The Cosmic Landscape
Balanced, well-written, and informative. Most books can’t claim all three things, especially if the author says up front that it is a polemical work. Leonard Susskind (ha Leonard) did just that. Of all of the science books/articles that I’ve read so far, this was the clearest. I actually have the delusion that I understand String Theory now (except for the last chapter which started losing me). I would almost venture to say that he brings the material down, from basic Einstein to Calabi Yau manifolds in a way that laymen really can understand.

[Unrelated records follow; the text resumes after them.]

-- ==== Sys2Proof/Decode.lean ====
section
/-! DEFINITION. The decoders of the three formats, in the first-match order of spec/30_encoding.md R75, R76 and
R79, and the encoder written from the same tables. Every word of each format decodes; a number that is too wide for
its format is rejected by name. -/

namespace Sys2Proof

/-- The data operands that ride beside a `codec_req` header (R74). -/
structure CodecOperands where
  inBytes : Vector Byte 10
  inValue : Word
  inByte  : Byte
  deriving DecidableEq, Repr

/-- All operands zero. -/
def zeroOperands : CodecOperands := ⟨Vector.replicate 10 0#8, 0#32, 0#8⟩

/-- An instruction as bits, in its format (R70). -/
inductive Encoded where
  | rx (e : RxWord)
  | cmd (c : Byte)
  | codec (hdr : CodecHeader) (ops : CodecOperands)
  deriving DecidableEq, Repr

/-! ## Fields -/

/-- `V`, bit 8 of an `rx_event`: a byte is present (R70). -/
def rxPresent (e : RxWord) : Bool := e.getLsbD 8

/-- `B`, bits 7:0 of an `rx_event` (R70). -/
def rxByte (e : RxWord) : Byte := e.extractLsb' 0 8

/-- The `rx_event` `{V, B}` (R70). -/
def rxWord (v : Bool) (b : Byte) : RxWord := BitVec.ofBool v ++ b

/-- Bit 5 of a command byte, the ASCII case bit: set in the lower-case letter (R70, R76). -/
def caseBit (c : Byte) : Bool := c.getLsbD 5

/-- `FSEL`, bits 2:0 of a `codec_req` (R70). -/
def codecFsel (h : CodecHeader) : BitVec 3 := h.extractLsb' 0 3

/-- `LE`, bit 3 of a `codec_req` (R70). -/
def codecLe (h : CodecHeader) : Bool := h.getLsbD 3

/-- The `codec_req` header `{LE, FSEL}` (R70). -/
def codecHeader (le : Bool) (fsel : BitVec 3) : CodecHeader := BitVec.ofBool le ++ fsel

/-! ## Decoders -/

/-- The `rx_event` map (R75), rows tried top to bottom; `ACC_OTHER` is the append row while
`FRAME_LEN < FRAME_CAPACITY − 1` and the drop row otherwise (R155, R156). -/
def decodeRx (len : Fin 12) (e : RxWord) : Instr :=
  if e &&& 0x100#9 = 0x000#9 then .accIdle (rxByte e)
  else if e = 0x109#9 then .accTab
  else if e = 0x10A#9 then .accDelimLf
  else if e = 0x10D#9 then .accDelimCr
  else if len.val < Config.frameMaxLen then .accOtherAppend (rxByte e)
  else .accOtherDrop (rxByte e)

/-- The `cmd_byte` map (R76), rows tried top to bottom; mask 0xDF ignores the case bit. -/
def decodeCmd (c : Byte) : Instr :=
  if c &&& 0xDF#8 = 0x41#8 then .setAddr (caseBit c)
  else if c &&& 0xDF#8 = 0x4C#8 then .setLen (caseBit c)
  else if c &&& 0xDF#8 = 0x42#8 then .modeBin (caseBit c)
  else if c &&& 0xDF#8 = 0x48#8 then .modeHex (caseBit c)
  else if c = 0x65#8 then .endianLittle
  else if c = 0x45#8 then .endianBig
  else if c &&& 0xDF#8 = 0x53#8 then .start (caseBit c)
  else if c &&& 0xDF#8 = 0x50#8 then .stats (caseBit c)
  else if c = 0x00#8 then .nopEmpty
  else if c = 0x0A#8 then .nopLf
  else if c = 0x0D#8 then .nopCr
  else .unknown c

/-- The `codec_req` map (R79); operands that the function does not use are ignored (R74). -/
def decodeCodec (h : CodecHeader) (ops : CodecOperands) : Instr :=
  if codecFsel h = 0b000#3 then .parseHex32 (codecLe h) ops.inBytes
  else if codecFsel h = 0b001#3 then .alignDown (codecLe h) ops.inValue
  else if codecFsel h = 0b010#3 then .alignUp (codecLe h) ops.inValue
  else if codecFsel h = 0b011#3 then .byteToHex (codecLe h) ops.inByte
  else if codecFsel h = 0b100#3 then .word32ToHex (codecLe h) ops.inValue
  else if codecFsel h = 0b101#3 then .word32ToRaw (codecLe h) ops.inValue
  else if codecFsel h = 0b110#3 then .reservedFsel6 (codecLe h)
  else .reservedFsel7 (codecLe h)

/-- The decoder of the block: the format names the decoder (R70), and `len` is `FRAME_LEN`, which the accumulator's
decoder reads. -/
def decode (len : Fin 12) : Encoded → Instr
  | .rx e => decodeRx len e
  | .cmd c => decodeCmd c
  | .codec h ops => decodeCodec h ops

/-! ## Encoder -/

/-- A command letter from its upper-case code and its case bit (R76). -/
def letter (upper : Byte) (lower : Bool) : Byte := if lower then upper ||| 0x20#8 else upper

/-- The word of an instruction, from the tables R75, R76 and R79; operands a codec function does not use are 0. -/
def encode : Instr → Encoded
  | .accIdle b => .rx (rxWord false b)
  | .accTab => .rx 0x109#9
  | .accDelimLf => .rx 0x10A#9
  | .accDelimCr => .rx 0x10D#9
  | .accOtherAppend b => .rx (rxWord true b)
  | .accOtherDrop b => .rx (rxWord true b)
  | .setAddr lower => .cmd (letter 0x41#8 lower)
  | .setLen lower => .cmd (letter 0x4C#8 lower)
  | .modeBin lower => .cmd (letter 0x42#8 lower)
  | .modeHex lower => .cmd (letter 0x48#8 lower)
  | .endianLittle => .cmd 0x65#8
  | .endianBig => .cmd 0x45#8
  | .start lower => .cmd (letter 0x53#8 lower)
  | .stats lower => .cmd (letter 0x50#8 lower)
  | .nopEmpty => .cmd 0x00#8
  | .nopLf => .cmd 0x0A#8
  | .nopCr => .cmd 0x0D#8
  | .unknown c => .cmd c
  | .parseHex32 le bs => .codec (codecHeader le 0b000#3) { zeroOperands with inBytes := bs }
  | .alignDown le v => .codec (codecHeader le 0b001#3) { zeroOperands with inValue := v }
  | .alignUp le v => .codec (codecHeader le 0b010#3) { zeroOperands with inValue := v }
  | .byteToHex le b => .codec (codecHeader le 0b011#3) { zeroOperands with inByte := b }
  | .word32ToHex le v => .codec (codecHeader le 0b100#3) { zeroOperands with inValue := v }
  | .word32ToRaw le v => .codec (codecHeader le 0b101#3) { zeroOperands with inValue := v }
  | .reservedFsel6 le => .codec (codecHeader le 0b110#3) zeroOperands
  | .reservedFsel7 le => .codec (codecHeader le 0b111#3) zeroOperands

/-! ## Numbers as words, and the opcode table's numbering -/

/-- The three ports a word can arrive at (R70). -/
inductive Port where
  | rx
  | cmd
  | codec
  deriving DecidableEq, Repr

/-- Why a number is no word of a format. -/
inductive DecodeError where
  /-- The number has a bit above bit 8. -/
  | rxEventTooWide
  /-- The number has a bit above bit 7. -/
  | cmdByteTooWide
  /-- The number has a bit above bit 3. -/
  | codecReqTooWide
  deriving DecidableEq, Repr

/-- A number as a word of the port's format, codec operands zero; total, rejecting by name. -/
def wordAt : Port → Nat → Except DecodeError Encoded
  | .rx, w => if w < 512 then .ok (.rx (BitVec.ofNat 9 w)) else .error .rxEventTooWide
  | .cmd, w => if w < 256 then .ok (.cmd (BitVec.ofNat 8 w)) else .error .cmdByteTooWide
  | .codec, w => if w < 16 then .ok (.codec (BitVec.ofNat 4 w) zeroOperands) else .error .codecReqTooWide

/-- The port of an opcode-table word given by its width in bits and its number. The table's 8-bit rows and its 4-bit
codec rows have the same width in whole bytes, so an 8-bit number is taken as a command byte where `cmd_byte` names it
(0x00, 0x0A, 0x0D) or where it does not fit a codec header, and as a codec header otherwise (notes/assumptions/13.md). -/
def tablePort (nbits w : Nat) : Port :=
  if 8 < nbits then .rx
  else if nbits ≤ 4 then .codec
  else if w = 0x00 ∨ w = 0x0A ∨ w = 0x0D ∨ 16 ≤ w then .cmd
  else .codec

/-- The opcode table's word `w` of `nbits` bits in its format. -/
def tableWord (nbits w : Nat) : Option Encoded :=
  match wordAt (tablePort nbits w) w with
  | .ok e => some e
  | .error _ => none

/-- The instruction the decoder reads from the opcode-table word `w`, in an accumulator that holds no byte, as after
reset. -/
def decodeTableWord (nbits w : Nat) : Option Instr :=
  (tableWord nbits w).map (decode 0)

end Sys2Proof
end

Susskind makes no bones about what his agenda is and it almost causes him some serious difficulties. He’s an atheist and he believes that he can use science to justify his belief. His argument centers on the fact that String Theory enables for something called a multiverse or megaverse, a virtual bubbling pot of universes that arise out of something Susskind calls “The Cosmic Landscape”. The Cosmic Landscape is from what I can personally best explain the scope of all possibilities that certain natural forces interaction. The force that he specifically focuses on is the cosmological constant of Big Bang Theory fame (the actual event and the TV show). He claims that there is such a large variety of possible constants that can come into existence that one of them should necessarily work out to support life.
There are two problems that he has with this, one he addresses and one he really doesn’t. At the end of the book he admits the one thing many atheists like Richard Dawkins don’t want to. The best science can ever do is create a theoretical construct where G-d doesn’t HAVE to exist in order for the world to operate. Science can never prove one way or the other if some divine being didn’t do it anyway. The second issue that he doesn’t touch is the fact that math doesn’t necessarily play out to reality. For example, there is a certain probability that if you play a certain number of hands of cards, you expect to see an even distribution of the type of hands. In real life, you could be a professional gambler and never see a royal flush. Math doesn’t translate into reality as cleanly as scientists would like. Perhaps that’s what Susskind was referring to when he called Quantum Mechanics a Rube Goldberg machine, but I’m not convinced he would say what I just said. I don’t think he’d actually like it.